General voltage-dependent K+ (Kv) channels has been proved to improve insulin secretion, membrane depolarization and Ca2+ influx in a glucose-dependent manner44-46. Among them, Kv2.1 and Kv2.2 are enriched in the pancreatic islets, and Kv2.1 is enhanced in pancreatic β-cells47. Kv2.1 modulates insulin secretion by affecting β-cells, and Kv2.2 regulates somatostatin release by affecting δ-cells. CMPE 100, 200, 500 μg/mL application to Human embryonic kidney 293 cells25 inhibited Kv2.1 channel currents in a dose-dependent manner. However, none of them had effect on Kv2.2 channel current. Also, CMPE application to NIT-1 (murine pancreatic β-cell) resulted in significant increase of insulin secretion (p<0.01). Therefore, selective inhibition of Kv2.1 without cross-inhibition of Kv2.2 would exhibit increase of insulin secretion without concern of adverse effects.
(b.2) In vivo
CMPE 2 g per 100 g diet fed to diabetic mice exhibited increase in serum insulin/glucagon ratio (p<0.05)35. CMPW 200 and 300 mg/kg were fed to STZ induced diabetic mice, and serum insulin was on the rise in both groups, dose-dependently (p<0.05)38.

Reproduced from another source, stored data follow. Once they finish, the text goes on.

/-- A field that was written reads what was written, modulo its width. -/
theorem fieldOf_putField (v : BitVec 64) (lo w x : Nat) (h : lo + w ≤ 64) :
    fieldOf (putField v lo w x) lo w = x % 2 ^ w := by
  unfold fieldOf putField
  apply Nat.eq_of_testBit_eq
  intro i
  simp only [BitVec.testBit_toNat, BitVec.getLsbD_extractLsb', BitVec.getLsbD_or, BitVec.getLsbD_and, BitVec.getLsbD_not,
    BitVec.getLsbD_shiftLeft, BitVec.getLsbD_ofNat, Nat.testBit_mod_two_pow, Nat.testBit_two_pow_sub_one]
  by_cases hi : i < w
  · have h1 : lo + i < 64 := by omega
    have h3 : i < 64 := by omega
    simp [hi, h1, h3]
  · simp [hi]

/-- A write to a field leaves the register's other bits alone. -/
theorem fieldOf_putField_disjoint (v : BitVec 64) {lo w lo' w' : Nat} (x : Nat) (h : lo' + w' ≤ lo ∨ lo + w ≤ lo') :
    fieldOf (putField v lo w x) lo' w' = fieldOf v lo' w' := by
  unfold fieldOf putField
  apply Nat.eq_of_testBit_eq
  intro i
  simp only [BitVec.testBit_toNat, BitVec.getLsbD_extractLsb', BitVec.getLsbD_or, BitVec.getLsbD_and, BitVec.getLsbD_not,
    BitVec.getLsbD_shiftLeft, BitVec.getLsbD_ofNat, Nat.testBit_mod_two_pow, Nat.testBit_two_pow_sub_one]
  by_cases hi : i < w'
  · by_cases h64 : lo' + i < 64
    · rcases h with h | h
      · have : lo' + i < lo := by omega
        simp [hi, h64, this]
      · have h1 : ¬ lo' + i < lo := by omega
        have h2 : ¬ lo' + i - lo < w := by omega
        simp [hi, h64, h1, h2]
    · have : v.getLsbD (lo' + i) = false := BitVec.getLsbD_of_ge v _ (by omega)
      simp [h64, this]
  · simp [hi]

/-- Every field is below 2^width. -/
theorem getF_lt (s : State) (f : Fld) : getF s f < 2 ^ f.w := BitVec.isLt _

theorem getF_setF_same (s : State) (f : Fld) (x : Nat) (h : f.lo + f.w ≤ 64) : getF (setF s f x) f = x % 2 ^ f.w := by
  simp [getF, setF, fieldOf_putField _ _ _ _ h]

theorem getF_setF_key (s : State) {f g : Fld} (x : Nat) (h : g.key ≠ f.key) : getF (setF s f x) g = getF s g := by
  simp [getF, setF, rd_wr_other _ _ h]

theorem getF_setF_bits (s : State) {f g : Fld} (x : Nat) (h : g.lo + g.w ≤ f.lo ∨ f.lo + f.w ≤ g.lo) :
    getF (setF s f x) g = getF s g := by
  unfold getF setF
  by_cases hk : g.key = f.key
  · rw [hk, rd_wr_same, fieldOf_putField_disjoint _ _ h]
  · rw [rd_wr_other _ _ hk]

/-- Another register reads as before. -/
theorem rd_setF_other (s : State) {f : Fld} (x : Nat) {k : Nat} (h : k ≠ f.key) : rd (setF s f x) k = rd s k :=
  rd_wr_other s _ h

/-- Registers reset together: those read their reset value, the others as before. -/
theorem rd_resetRegs (s : State) (p : Nat → Bool) (k : Nat) :
    rd (resetRegs s p) k = if p k then resetVal k else rd s k := spGet_spDrop resetVal p s.regs k

/-- A register write keeps the register file's canonical form. -/
theorem wr_regsWf (s : State) (k : Nat) (v : BitVec 64) (w : spWf resetVal s.regs = true) :
    spWf resetVal (wr s k v).regs = true := spWf_spPut resetVal k v s.regs w

theorem resetRegs_regsWf (s : State) (p : Nat → Bool) (w : spWf resetVal s.regs = true) :
    spWf resetVal (resetRegs s p).regs = true := spWf_spDrop resetVal _ s.regs w

/-! ## Families of like records: a read after a write -/

theorem lane_setLane (s : State) (p q : Nat) (x : Lane) : lane (setLane s p x) q = if q = p then x else lane s q :=
  spGet_spPut _ _ _ _ _

@[simp] theorem lane_setLane_same (s : State) (p : Nat) (x : Lane) : lane (setLane s p x) p = x := by simp [lane_setLane]

theorem tenant_setTenant (s : State) (p q : Nat) (x : Tenant) : tenant (setTenant s p x) q = if q = p then x else tenant s q :=
  spGet_spPut _ _ _ _ _

@[simp] theorem tenant_setTenant_same (s : State) (p : Nat) (x : Tenant) : tenant (setTenant s p x) p = x := by simp [tenant_setTenant]

theorem part_setPart (s : State) (p q : Nat) (x : Part) : part (setPart s p x) q = if q = p then x else part s q :=
  spGet_spPut _ _ _ _ _

@[simp] theorem part_setPart_same (s : State) (p : Nat) (x : Part) : part (setPart s p x) p = x := by simp [part_setPart]

theorem fn_setFn (s : State) (p q : Nat) (x : Fn) : fn (setFn s p x) q = if q = p then x else fn s q :=
  spGet_spPut _ _ _ _ _

@[simp] theorem fn_setFn_same (s : State) (p : Nat) (x : Fn) : fn (setFn s p x) p = x := by simp [fn_setFn]

theorem req_setReq (s : State) (p q : Nat) (x : Option Req) : req? (setReq s p x) q = if q = p then x else req? s q :=
  spGet_spPut _ _ _ _ _

@[simp] theorem req_setReq_same (s : State) (p : Nat) (x : Option Req) : req? (setReq s p x) p = x := by simp [req_setReq]

theorem cohort_setCohort (s : State) (p q : Nat) (x : Option Cohort) : cohort? (setCohort s p x) q = if q = p then x else cohort? s q :=
  spGet_spPut _ _ _ _ _

@[simp] theorem cohort_setCohort_same (s : State) (p : Nat) (x : Option Cohort) : cohort? (setCohort s p x) p = x := by simp [cohort_setCohort]

theorem ctx_setCtx (s : State) (p q : Nat) (x : Option Ctx) : ctx? (setCtx s p x) q = if q = p then x else ctx? s q :=
  spGet_spPut _ _ _ _ _

@[simp] theorem ctx_setCtx_same (s : State) (p : Nat) (x : Option Ctx) : ctx? (setCtx s p x) p = x := by simp [ctx_setCtx]

theorem slot_setSlot (s : State) (p q : Nat) (x : Option Slot) : slot? (setSlot s p x) q = if q = p then x else slot? s q :=
  spGet_spPut _ _ _ _ _

@[simp] theorem slot_setSlot_same (s : State) (p : Nat) (x : Option Slot) : slot? (setSlot s p x) p = x := by simp [slot_setSlot]

theorem dedupOf_setDedup (s : State) (p q : Nat) (x : List (Nat × Nat)) : dedupOf (setDedup s p x) q = if q = p then x else dedupOf s q :=
  spGet_spPut _ _ _ _ _

@[simp] theorem dedupOf_setDedup_same (s : State) (p : Nat) (x : List (Nat × Nat)) : dedupOf (setDedup s p x) p = x := by simp [dedupOf_setDedup]

theorem sq_setSq (s : State) (t r u v : Nat) (x : Sq) (hr : r < 4) (hv : v < 4) :
    sq (setSq s t r x) u v = if u = t ∧ v = r then x else sq s u v := by
  unfold sq setSq
  rw [spGet_spPut]
  by_cases h : u = t ∧ v = r
  · obtain ⟨rfl, rfl⟩ := h; simp
  · rw [if_neg h, if_neg (by omega)]

@[simp] theorem sq_setSq_same (s : State) (t r : Nat) (x : Sq) : sq (setSq s t r x) t r = x := by
  simp [sq, setSq, spGet_spPut]

theorem cq_setCq (s : State) (t r u v : Nat) (x : Cq) (hr : r < 4) (hv : v < 4) :
    cq (setCq s t r x) u v = if u = t ∧ v = r then x else cq s u v := by
  unfold cq setCq
  rw [spGet_spPut]
  by_cases h : u = t ∧ v = r
  · obtain ⟨rfl, rfl⟩ := h; simp
  · rw [if_neg h, if_neg (by omega)]

@[simp] theorem cq_setCq_same (s : State) (t r : Nat) (x : Cq) : cq (setCq s t r x) t r = x := by
  simp [cq, setCq, spGet_spPut]

theorem admQueue_setAdmQueue (s : State) (t r u v : Nat) (x : List Nat) (hr : r < 4) (hv : v < 4) :
    admQueue (setAdmQueue s t r x) u v = if u = t ∧ v = r then x else admQueue s u v := by
  unfold admQueue setAdmQueue
  rw [spGet_spPut]
  by_cases h : u = t ∧ v = r
  · obtain ⟨rfl, rfl⟩ := h; simp
  · rw [if_neg h, if_neg (by omega)]

@[simp] theorem admQueue_setAdmQueue_same (s : State) (t r : Nat) (x : List Nat) : admQueue (setAdmQueue s t r x) t r = x := by
  simp [admQueue, setAdmQueue, spGet_spPut]

theorem page_setPage (s : State) (t r u v : Nat) (x : Page) (hr : r < 2 ^ 20) (hv : v < 2 ^ 20) :
    page (setPage s t r x) u v = if u = t ∧ v = r then x else page s u v := by
  unfold page setPage
  rw [spGet_spPut]
  by_cases h : u = t ∧ v = r
  · obtain ⟨rfl, rfl⟩ := h; simp
  · rw [if_neg h, if_neg (by omega)]

@[simp] theorem page_setPage_same (s : State) (t r : Nat) (x : Page) : page (setPage s t r x) t r = x := by
  simp [page, setPage, spGet_spPut]

theorem vec_setVec (s : State) (t r u v : Nat) (x : Vec) (hr : r < 256) (hv : v < 256) :
    vec (setVec s t r x) u v = if u = t ∧ v = r then x else vec s u v := by
  unfold vec setVec
  rw [spGet_spPut]
  by_cases h : u = t ∧ v = r
  · obtain ⟨rfl, rfl⟩ := h; simp
  · rw [if_neg h, if_neg (by omega)]

@[simp] theorem vec_setVec_same (s : State) (t r : Nat) (x : Vec) : vec (setVec s t r x) t r = x := by
  simp [vec, setVec, spGet_spPut]

/-! ## Memory -/

/-- A load after a store. -/
theorem loadByte_storeByte (s : State) (a c : Nat) (b : Byte) :
    loadByte (storeByte s a b) c = if c = a then b else loadByte s c := spGet_spPut _ _ _ _ _

theorem storeByte_memOk (s : State) (a : Nat) (b : Byte) (h : MemOk s) : MemOk (storeByte s a b) :=
  spWf_spPut _ a b s.dram h

theorem zeroWhere_memOk (s : State) (p : Nat → Bool) (h : MemOk s) : MemOk (zeroWhere s p) :=
  spWf_spDrop _ _ s.dram h

/-- Erased bytes read 0, the others as before. -/
theorem loadByte_zeroWhere (s : State) (p : Nat → Bool) (a : Nat) :
    loadByte (zeroWhere s p) a = if p a then 0#8 else loadByte s a := spGet_spDrop _ p s.dram a

theorem storeAt_memOk (s : State) (p a : Nat) (b : Byte) (h : MemOk s) : MemOk (storeAt s p a b).1 := by
  unfold storeAt
  cases translate s p a with
  | some x => exact storeByte_memOk s x b h
  | none => exact h

theorem storePart_memOk (p : Nat) (bs : List Byte) : ∀ (s : State) (a : Nat), MemOk s → MemOk (storePart s p a bs).1 := by
  induction bs with
  | nil => intro s a h; exact h
  | cons b bs ih => intro s a h; exact ih _ _ (storeAt_memOk s p a b h)

theorem storeAt_fields (s : State) (p a : Nat) (b : Byte) :
    ∃ m e, (storeAt s p a b).1 = { s with dram := m, ecc := e } := by
  unfold storeAt
  cases translate s p a with
  | some x => exact ⟨_, _, rfl⟩
  | none => exact ⟨s.dram, s.ecc, rfl⟩

/-- A store through the translator writes memory and its ECC and nothing else. -/
theorem storePart_fields (p : Nat) (bs : List Byte) :
    ∀ (s : State) (a : Nat), ∃ m e, (storePart s p a bs).1 = { s with dram := m, ecc := e } := by
  induction bs with
  | nil => intro s a; exact ⟨s.dram, s.ecc, rfl⟩
  | cons b bs ih =>
    intro s a
    obtain ⟨m, e, h⟩ := storeAt_fields s p a b
    obtain ⟨n, f, h'⟩ := ih (storeAt s p a b).1 (a + 1)
    exact ⟨n, f, h'.trans (by rw [h])⟩

theorem reset_memOk : MemOk State.reset := rfl

/-! ## L2 slices -/

theorem l2At_setL2 (s : State) (k j : Nat) (x : Option L2Line) : l2At (setL2 s k x) j = if j = k then x else l2At s j :=
  spGet_spPut _ _ _ _ _

theorem eccAt_setEcc (s : State) (k j n : Nat) : eccAt (setEcc s k n) j = if j = k then n else eccAt s j :=
  spGet_spPut _ _ _ _ _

c) Glucose-regulating effect
(c.1) In vitro
In vitro study of CMPW 100, 200 and 300 mg/kg applied to L6 myotubes performed elevation of glucose uptake in myotubes (p<0.05)38.
(c.2) In vivo
In vivo study of CMPE 2 g per 100 g diet administration to diabetic mice demonstrated reduction of hepatic glycogen content (p<0.05)35.
d) Glycosylated Hemoglobin, Type A1C (HbA1c) reducing effect
(d.1) In vivo
CMPW 200 and 300 mg/kg were fed to STZ induced diabetic mice, and it resulted in decrease of HbA1c index (p<0.05).
e) Amelioration of glucose tolerance
(e.1) In vivo
In HFD mice, CBP ethanol extract (CBPE) 0.2% and 0.5% induced decrease in Area Under the Receiver Operating Characteristic Curve (AUC) value of glucose tolerance test (GTT) (p<0.05) in both groups36. On a study conducted in 2017, fermented Chenpi showed decrease in AUC of Intraperitoneal Glucose Tolerance Test (IPGTT)28. Among them, only 0.3% FCMPE has significant effect, suggesting that fermented Chenpi has better effect than normal Chenpi, and it’s efficient in low dose.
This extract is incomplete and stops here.